---- Source data

-- ==== Sys2Proof/Syntax.lean ====
section
/-! DEFINITION. The commands of the AX4096: one constructor for each row of spec/opcode_table.json, in the table's order, with the
operands that the environment or the writing software supplies. -/

namespace Sys2Proof

/-- Who issues an access on the interconnect: the initiator number, the district and the Courtyard id of R12, Table 01-2. -/
structure Who where
  initiator : BitVec 5
  district : BitVec 6
  courtyard : BitVec 4
  deriving DecidableEq, Repr

/-- The class of the PAIR_ROLE pin when it is sampled (R458, Table 21-2). -/
inductive Strap where
  | unitA | unitB | shortGnd | open_ | shortBat | outOfBand
  deriving DecidableEq, Repr

/-- Where the supply stands when the supply-loss sequence has ended (R87): at least 9.0 V again, or still below. -/
inductive SupplyBack where
  | back | away
  deriving DecidableEq, Repr

/-- The sources of a wake that is qualified by level (R72): ignition, or a signal pin SP00 to SP15. -/
inductive WakeSource where
  | ign
  | pin (k : Fin 16)
  deriving DecidableEq, Repr

/-- The kinds of an interconnect access (R356, WG_FAULT.KIND): read, write, fetch, AMO or SC. -/
inductive AccessKind where
  | read (bytes : Nat)
  | write
  | fetch (bytes : Nat)
  | amo
  deriving DecidableEq, Repr

/-- What an access meets in its first word besides the errors that stand (R349): nothing, a single-bit or an uncorrectable error, or a parity
error of the L1 instruction line it fetches from. -/
inductive MemErr where
  | none
  | single
  | double
  | parity
  deriving DecidableEq, Repr

/-- What makes a hart inside a Courtyard take an exception (R365 case 1, R366, R369): a guard denial, an illegal instruction, an
ECALL, a nested GATE.CALL, a CSR access that R366 does not allow, or any other exception. -/
inductive CyEvent where
  | denial
  | illegal
  | ecall
  | nestedCall
  | csr (a : BitVec 12)
  | other
  deriving DecidableEq, Repr


/-- The feed faults of Table 11-3. -/
inductive FeedFault where
  | underVoltage | overVoltage | reversed
  deriving DecidableEq, Repr

/-- What wakes a sleeping CAN transceiver (R286): the wake-up pattern, a wake-up frame (words 0 and 1 of Table 12-2 and its data), or the
frame error counter. -/
inductive CanWakeBy where
  | wup
  | wuf (w0 w1 : Word) (data : List Byte)
  | errors
  deriving DecidableEq, Repr

/-- What a core of a locked pair folds for one retired instruction (R325): PC, WB, SA and SD. -/
structure SigRec where
  pc : BitVec 64
  wb : BitVec 64
  sa : BitVec 64
  sd : BitVec 64
  deriving DecidableEq, Repr

/-- The privilege modes of R347. -/
inductive Mode where
  | m | hs | u | vs | vu
  deriving DecidableEq, Repr

/-- What software left in a hart when it executes a gate instruction (R365): the district running, the mode, the PC of the instruction,
the translation registers, and x1 upwards. -/
structure HartCtx where
  district : BitVec 6
  mode : Mode
  pc : BitVec 64
  satp : BitVec 64
  vsatp : BitVec 64
  hgatp : BitVec 64
  x : List (BitVec 64)
  deriving DecidableEq, Repr

/-- How the generation of a Cornerstone ends, where a start runs one (R392): with a marked area, after its restarts with none, or in a loss of
supply before the marker is burned. -/
inductive CsGen where
  | ok
  | fails
  | lost
  deriving DecidableEq, Repr

/-- The tamper events of the start-up (R408): none, one before the town plan gives the policy, or one after it. -/
inductive BootTamper where
  | none
  | beforePlan (src : Fin 5)
  | afterPlan (src : Fin 5)
  deriving DecidableEq, Repr

/-- The AMO*.W operations of RISC-V (R448). -/
inductive AmoOp where
  | swap | add | xor | and | or | min | max | minu | maxu
  deriving DecidableEq, Repr

/-- What an access over the Pair Link does (R444, R447, R448): a read or write of a 32-bit word, an atomic access, a semaphore request or
release. -/
inductive UxOp where
  | read
  | write (w : Word)
  | amo (op : AmoOp) (w : Word)
  | lr
  | sc (w : Word)
  | sem (k : Fin 32)
  | release (k : Fin 32)
  deriving DecidableEq, Repr

/-- The twin's answer to a non-posted access (Table 20-2, R448): a word (of a write, 0), a failed check, or `held`: the semaphore of an
atomic access is held. -/
inductive NpAnswer where
  | word (w : Word)
  | fail (code : BitVec 16)
  | held
  deriving DecidableEq, Repr

/-- A heartbeat (R437). -/
structure Heartbeat where
  role : Bool
  primary : Bool
  sleep : Bool
  supplyLoss : Bool
  strapFault : Bool
  deriving DecidableEq, Repr

/-- What a poll answer tells of a TAKEOVER channel with MODE 0 (R438): the twin's channel, its commanded state, DUTY and PWM_HZ, and
whether it is in Lay-by. -/
structure TwinChan where
  ch : Fin 48
  on : Bool
  duty : BitVec 10
  hz : BitVec 10
  layby : Bool
  deriving DecidableEq, Repr

/-- A poll answer (R438): FAULT_OUT, the device state, UX_LINE.OUT, the channels; and the sequence number up to which the twin has
acknowledged posted writes, if any. -/
structure PollReply where
  faultOut : Bool
  state : BitVec 2
  supplyLoss : Bool
  lines : BitVec 16
  chans : List TwinChan
  acked : Option (BitVec 16)
  deriving DecidableEq, Repr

--------

What to do: Return the whole listing, word for word.

Output of the exercise:
-- ==== Sys2Proof/Syntax.lean ====
section
/-! DEFINITION. The commands of the AX4096: one constructor for each row of spec/opcode_table.json, in the table's order, with the
operands that the environment or the writing software supplies. -/

namespace Sys2Proof

/-- Who issues an access on the interconnect: the initiator number, the district and the Courtyard id of R12, Table 01-2. -/
structure Who where
  initiator : BitVec 5
  district : BitVec 6
  courtyard : BitVec 4
  deriving DecidableEq, Repr

/-- The class of the PAIR_ROLE pin when it is sampled (R458, Table 21-2). -/
inductive Strap where
  | unitA | unitB | shortGnd | open_ | shortBat | outOfBand
  deriving DecidableEq, Repr

/-- Where the supply stands when the supply-loss sequence has ended (R87): at least 9.0 V again, or still below. -/
inductive SupplyBack where
  | back | away
  deriving DecidableEq, Repr

/-- The sources of a wake that is qualified by level (R72): ignition, or a signal pin SP00 to SP15. -/
inductive WakeSource where
  | ign
  | pin (k : Fin 16)
  deriving DecidableEq, Repr

/-- The kinds of an interconnect access (R356, WG_FAULT.KIND): read, write, fetch, AMO or SC. -/
inductive AccessKind where
  | read (bytes : Nat)
  | write
  | fetch (bytes : Nat)
  | amo
  deriving DecidableEq, Repr

/-- What an access meets in its first word besides the errors that stand (R349): nothing, a single-bit or an uncorrectable error, or a parity
error of the L1 instruction line it fetches from. -/
inductive MemErr where
  | none
  | single
  | double
  | parity
  deriving DecidableEq, Repr

/-- What makes a hart inside a Courtyard take an exception (R365 case 1, R366, R369): a guard denial, an illegal instruction, an
ECALL, a nested GATE.CALL, a CSR access that R366 does not allow, or any other exception. -/
inductive CyEvent where
  | denial
  | illegal
  | ecall
  | nestedCall
  | csr (a : BitVec 12)
  | other
  deriving DecidableEq, Repr


/-- The feed faults of Table 11-3. -/
inductive FeedFault where
  | underVoltage | overVoltage | reversed
  deriving DecidableEq, Repr

/-- What wakes a sleeping CAN transceiver (R286): the wake-up pattern, a wake-up frame (words 0 and 1 of Table 12-2 and its data), or the
frame error counter. -/
inductive CanWakeBy where
  | wup
  | wuf (w0 w1 : Word) (data : List Byte)
  | errors
  deriving DecidableEq, Repr

/-- What a core of a locked pair folds for one retired instruction (R325): PC, WB, SA and SD. -/
structure SigRec where
  pc : BitVec 64
  wb : BitVec 64
  sa : BitVec 64
  sd : BitVec 64
  deriving DecidableEq, Repr

/-- The privilege modes of R347. -/
inductive Mode where
  | m | hs | u | vs | vu
  deriving DecidableEq, Repr

/-- What software left in a hart when it executes a gate instruction (R365): the district running, the mode, the PC of the instruction,
the translation registers, and x1 upwards. -/
structure HartCtx where
  district : BitVec 6
  mode : Mode
  pc : BitVec 64
  satp : BitVec 64
  vsatp : BitVec 64
  hgatp : BitVec 64
  x : List (BitVec 64)
  deriving DecidableEq, Repr

/-- How the generation of a Cornerstone ends, where a start runs one (R392): with a marked area, after its restarts with none, or in a loss of
supply before the marker is burned. -/
inductive CsGen where
  | ok
  | fails
  | lost
  deriving DecidableEq, Repr

/-- The tamper events of the start-up (R408): none, one before the town plan gives the policy, or one after it. -/
inductive BootTamper where
  | none
  | beforePlan (src : Fin 5)
  | afterPlan (src : Fin 5)
  deriving DecidableEq, Repr

/-- The AMO*.W operations of RISC-V (R448). -/
inductive AmoOp where
  | swap | add | xor | and | or | min | max | minu | maxu
  deriving DecidableEq, Repr

/-- What an access over the Pair Link does (R444, R447, R448): a read or write of a 32-bit word, an atomic access, a semaphore request or
release. -/
inductive UxOp where
  | read
  | write (w : Word)
  | amo (op : AmoOp) (w : Word)
  | lr
  | sc (w : Word)
  | sem (k : Fin 32)
  | release (k : Fin 32)
  deriving DecidableEq, Repr

/-- The twin's answer to a non-posted access (Table 20-2, R448): a word (of a write, 0), a failed check, or `held`: the semaphore of an
atomic access is held. -/
inductive NpAnswer where
  | word (w : Word)
  | fail (code : BitVec 16)
  | held
  deriving DecidableEq, Repr

/-- A heartbeat (R437). -/
structure Heartbeat where
  role : Bool
  primary : Bool
  sleep : Bool
  supplyLoss : Bool
  strapFault : Bool
  deriving DecidableEq, Repr

/-- What a poll answer tells of a TAKEOVER channel with MODE 0 (R438): the twin's channel, its commanded state, DUTY and PWM_HZ, and
whether it is in Lay-by. -/
structure TwinChan where
  ch : Fin 48
  on : Bool
  duty : BitVec 10
  hz : BitVec 10
  layby : Bool
  deriving DecidableEq, Repr

/-- A poll answer (R438): FAULT_OUT, the device state, UX_LINE.OUT, the channels; and the sequence number up to which the twin has
acknowledged posted writes, if any. -/
structure PollReply where
  faultOut : Bool
  state : BitVec 2
  supplyLoss : Bool
  lines : BitVec 16
  chans : List TwinChan
  acked : Option (BitVec 16)
  deriving DecidableEq, Repr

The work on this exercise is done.